Authors registered in the RePEc Author Service: Rachel Ong ViforJ ()

The Economic and Labour Relations Review, 2014, vol. 25, issue 2, 290-305

Abstract: Empirical studies in economics traditionally use a limited range of methods, usually based on particular types of regression analysis. Increasingly, sophisticated regression techniques require the availability of appropriate data sets, often longitudinal and typically collected at a national level. This raises challenges for researchers seeking to investigate issues requiring data that are not typically included in regular large-scale data.

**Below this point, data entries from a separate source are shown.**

-- ==== Sys2Proof/Safety.lean ====
section
/-! DEFINITION. What a good state and a safe run are, in the terms the claims use. -/

namespace Sys2Proof.Machine

/-- The number of read events in a bus history. -/
def drawsIn (h : List BusEvent) : Nat := (h.filter (fun e => e.kind == .read)).length

/-- The invariant of every state a run reaches: both arrays in canonical form (R40), Bh is 1 and Bl is 0 (R32, R33),
the debug sets are sets (R42), CYC has not fallen below its seed (R41), and the oracle has been asked once for each
recorded read (R57). -/
structure State.Inv (s : State) : Prop where
  wram        : s.wram.wf 2048 = true
  prg         : s.prg.wf s.params.bankSize.bytes = true
  bh          : s.p.bh = true
  bl          : s.p.bl = false
  breakpoints : AddrSet.wf s.breakpoints = true
  watchpoints : AddrSet.wf s.watchpoints = true
  cyc         : 7 ≤ s.cyc
  draws       : s.ppuChoice = drawsIn s.busHistory

/-- The state reached by `n` steps, if no step faults. -/
def reach (n : Nat) (s : State) : Option State :=
  match n with
  | 0 => some s
  | n + 1 =>
    match step s with
    | .next t => reach n t
    | .fault _ | .refused _ => none

/-- A safe run of `n` steps: none faults and none is refused (R302). -/
def SafeRun (n : Nat) (s : State) : Prop := (reach n s).isSome = true

end Sys2Proof.Machine
end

It also raises questions of the adequacy of relying mainly or solely on regression analysis for investigating key issues of economic theory and policy. One way of addressing these issues is to employ a mixed-methods research framework to investigate important research questions. In this article, we provide an example of applying a mixed-methods design to investigate the employment decisions of mature age women working in the aged care sector. We outline the use of a coherent and robust framework to allow the integrated collection and analysis of quantitative and qualitative data. Drawing on particular examples from our analysis, we show how a mixed-methods approach facilitates richer insights, more finely grained understandings of causal relationships and identification of emergent issues. We conclude that mixed-methods research has the capacity to provide surprises and generate new insights through detailed exploratory data analysis.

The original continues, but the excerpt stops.